_Task item_
Using the data that follows, return exactly the lines from the one that contains "links : SMap Byte := []" through the one that contains "bad : Bool := false", ends included.

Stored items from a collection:

● ● ● ●

-- ==== Sys2Proof/Machine/SMap.lean ====
section
/-! DEFINITION. Sparse storage in one canonical form: a list of (address, value) pairs, addresses strictly rising, no entry
equal to what an unlisted address reads as. Registers, memories and tables are all held so. -/

namespace Sys2Proof.Machine

/-- A sparse map from addresses to values. -/
abbrev SMap (α : Type) := List (Nat × α)

/-- What the map holds at an address; `dflt` where it lists nothing. -/
def sget {α : Type} (dflt : α) : SMap α → Nat → α
  | [], _ => dflt
  | (b, v) :: r, a => if b = a then v else sget dflt r a

/-- The map with nothing listed at an address. -/
def serase {α : Type} (m : SMap α) (a : Nat) : SMap α :=
  m.filter (fun p => decide (p.1 ≠ a))

/-- The map with an entry put in front of the first larger address. -/
def sins {α : Type} (a : Nat) (v : α) : SMap α → SMap α
  | [] => [(a, v)]
  | (b, w) :: r => if a < b then (a, v) :: (b, w) :: r else (b, w) :: sins a v r

/-- The map after a write: the value an unlisted address reads as removes the entry. -/
def sset {α : Type} [DecidableEq α] (dflt : α) (m : SMap α) (a : Nat) (v : α) : SMap α :=
  if v = dflt then serase m a else sins a v (serase m a)

/-- Strictly rising addresses. -/
def srising {α : Type} : SMap α → Bool
  | [] => true
  | [_] => true
  | (a, _) :: (b, w) :: r => decide (a < b) && srising ((b, w) :: r)

/-- The canonical form, where the value an address reads as when unlisted depends on the address. -/
def swfBy {α : Type} [DecidableEq α] (dflt : Nat → α) (m : SMap α) : Bool :=
  srising m && m.all (fun p => decide (p.2 ≠ dflt p.1))

/-- The canonical form with one value for every unlisted address. -/
def swf {α : Type} [DecidableEq α] (dflt : α) (m : SMap α) : Bool := swfBy (fun _ => dflt) m

end Sys2Proof.Machine

namespace Sys2Proof.Machine

/-- The entry a map lists at an address, if any. -/
def sfind {α : Type} : SMap α → Nat → Option α
  | [], _ => none
  | (b, v) :: r, a => if b = a then some v else sfind r a

/-- The map with an entry listed at an address, whatever its value. -/
def sput {α : Type} (m : SMap α) (a : Nat) (v : α) : SMap α := sins a v (serase m a)

end Sys2Proof.Machine
end

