/-- Who takes the response to a packet. -/
inductive NocWho where
  /-- The PCIe endpoint: the tag of a read, or none for a posted write. -/
  | pcie (tag : Option Nat)
  /-- An engine's load: register, size, signed. -/
  | load (e reg size : Nat) (sext : Bool)
  /-- An engine's store; its SC and whether its own reservation held; a Gecko's uncached fetch. -/
  | store (e : Nat)
  | cond (e reg : Nat) (held : Bool)
  | fetch (k : Nat)
  /-- A cache line of a Gecko core, and a drain of its write buffer. -/
  | fill (k line : Nat) (ins : Bool)
  | drain (k : Nat)
  /-- A DMA channel's burst, the inspection master, a mortise port's user logic. -/
  | dma (ch part : Nat)
  | inspect
  | mortise (bay port tag : Nat)
  deriving DecidableEq, Repr

/-- Where a packet stands; `lost`, absorbed by the router of a master declared dead (R383). -/
inductive NocPh where
  | source | parked | transit | held | target | answer | done | lost
  deriving DecidableEq, Repr

/-- A request of the on-chip network and its response (chapter 19). -/
structure NocReq where
  who : NocWho
  src : Nat
  dst : Nat := 0
  op : NocOp
  /-- A NoC address, or with `host` an address of host memory, which the PCIe endpoint reaches (R411). -/
  addr : Nat
  host : Bool := false
  len : Nat
  /-- Bytes written, from `addr` on. -/
  wr : List (Option Byte) := []
  poison : Bool := false
  cls : Nat
  peek : Bool := false
  close : Bool := false
  epoch : Nat := 0
  ph : NocPh := .source
  /-- It was injected while its target's domain was CLOSING (R435). -/
  late : Bool := false
  /-- The CK it was injected in; of a held one, the CK it arrived in (R381, R439). -/
  came : Nat := 0
  /-- Its DRAM or capture-space transaction; words of a bay memory it waits for; CKs it lost there. -/
  tx : Nat := 0
  left : Nat := 0
  /-- STATUS of Table 19-5, the bytes read, which of their units are poisoned. -/
  status : Nat := 0
  data : List Byte := []
  bad : List Nat := []
  deriving DecidableEq, Repr

/-- Flits of a packet on a link: the slot they take, the CK of the first, how many follow one another (R376), the packet's EPOCH there
(R379). -/
structure LinkRun where
  link : Nat
  slot : Nat
  start : Nat
  flits : Nat
  epoch : Nat
  deriving DecidableEq, Repr

/-- A half's network beyond its registers (chapter 19). -/
structure NocSt where
  /-- Active and shadow routing tables of FITTED, by router × 64 + destination (R378); after a swap the shadow holds the old table
  (R379). -/
  active : SMap (BitVec 16) := []
  shadow : SMap (BitVec 16) := []
  /-- Ends of the routers' links in FITTED (frame 0). -/
  links : SMap Byte := []
  /-- End points declared dead (R383). -/
  dead : List Nat := []
  /-- Domains whose forced close has had a request answered ISOLATED (R382). -/
  isolated : List Nat := []
  deriving DecidableEq, Repr

/-- The fuses (R351, R352): keys programmed by the customer, slots with PROG, REVOKED, USE_CFG and USE_DATA set, DBG_PLAIN,
FUSE_LOCK. Slot 0 holds the development key. -/
structure Fuses where
  keys : SMap (BitVec 256) := []
  prog : List Nat := [0]
  revoked : List Nat := []
  useCfg : List Nat := [0]
  useData : List Nat := []
  dbgPlain : Bool := false
  lock : Bool := false
  deriving DecidableEq, Repr

/-- A serial port (R318): entries awaiting transmission (data, command, START as in TX), bytes received, the entry in transfer. -/
structure SerSt where
  tx : List Nat := []
  rx : List Byte := []
  busy : Option Nat := none
  deriving DecidableEq, Repr

/-- A snapshot of a bay (R364): its CK and the flip-flops by READBACK frame (R365). -/
structure SnapSt where
  ck : Nat
  frames : SMap (BitVec 2048) := []
  deriving DecidableEq, Repr

/-- An arithmetic slice (R309): the operands its two input stages hold, the product (two halves where there are two), the accumulator and
its overflow output. -/
structure SliceSt where
  ops1 : BitVec 128 := 0#128
  ops2 : BitVec 128 := 0#128
  prod : BitVec 128 := 0#128
  acc : BitVec 72 := 0#72
  wrapped : Bool := false
  deriving DecidableEq, Repr

/-- A port of a BM36 (R305, R307): the word it read at its last edge, its output register, its ERR output. -/
structure BmPort where
  data : BitVec 72 := 0#72
  out : BitVec 72 := 0#72
  bad : Bool := false
  deriving DecidableEq, Repr

/-- A value of a hard block on its way to user logic (R311): the port, the edge that presents it, its slot. -/
structure Slot where
  port : Port
  edge : Nat
  k : Nat
  val : PortVal
  deriving DecidableEq, Repr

● ● ● ●

_Exercise result_
  links : SMap Byte := []
  /-- End points declared dead (R383). -/
  dead : List Nat := []
  /-- Domains whose forced close has had a request answered ISOLATED (R382). -/
  isolated : List Nat := []
  deriving DecidableEq, Repr

/-- The fuses (R351, R352): keys programmed by the customer, slots with PROG, REVOKED, USE_CFG and USE_DATA set, DBG_PLAIN,
FUSE_LOCK. Slot 0 holds the development key. -/
structure Fuses where
  keys : SMap (BitVec 256) := []
  prog : List Nat := [0]
  revoked : List Nat := []
  useCfg : List Nat := [0]
  useData : List Nat := []
  dbgPlain : Bool := false
  lock : Bool := false
  deriving DecidableEq, Repr

/-- A serial port (R318): entries awaiting transmission (data, command, START as in TX), bytes received, the entry in transfer. -/
structure SerSt where
  tx : List Nat := []
  rx : List Byte := []
  busy : Option Nat := none
  deriving DecidableEq, Repr

/-- A snapshot of a bay (R364): its CK and the flip-flops by READBACK frame (R365). -/
structure SnapSt where
  ck : Nat
  frames : SMap (BitVec 2048) := []
  deriving DecidableEq, Repr

/-- An arithmetic slice (R309): the operands its two input stages hold, the product (two halves where there are two), the accumulator and
its overflow output. -/
structure SliceSt where
  ops1 : BitVec 128 := 0#128
  ops2 : BitVec 128 := 0#128
  prod : BitVec 128 := 0#128
  acc : BitVec 72 := 0#72
  wrapped : Bool := false
  deriving DecidableEq, Repr

/-- A port of a BM36 (R305, R307): the word it read at its last edge, its output register, its ERR output. -/
structure BmPort where
  data : BitVec 72 := 0#72
  out : BitVec 72 := 0#72
  bad : Bool := false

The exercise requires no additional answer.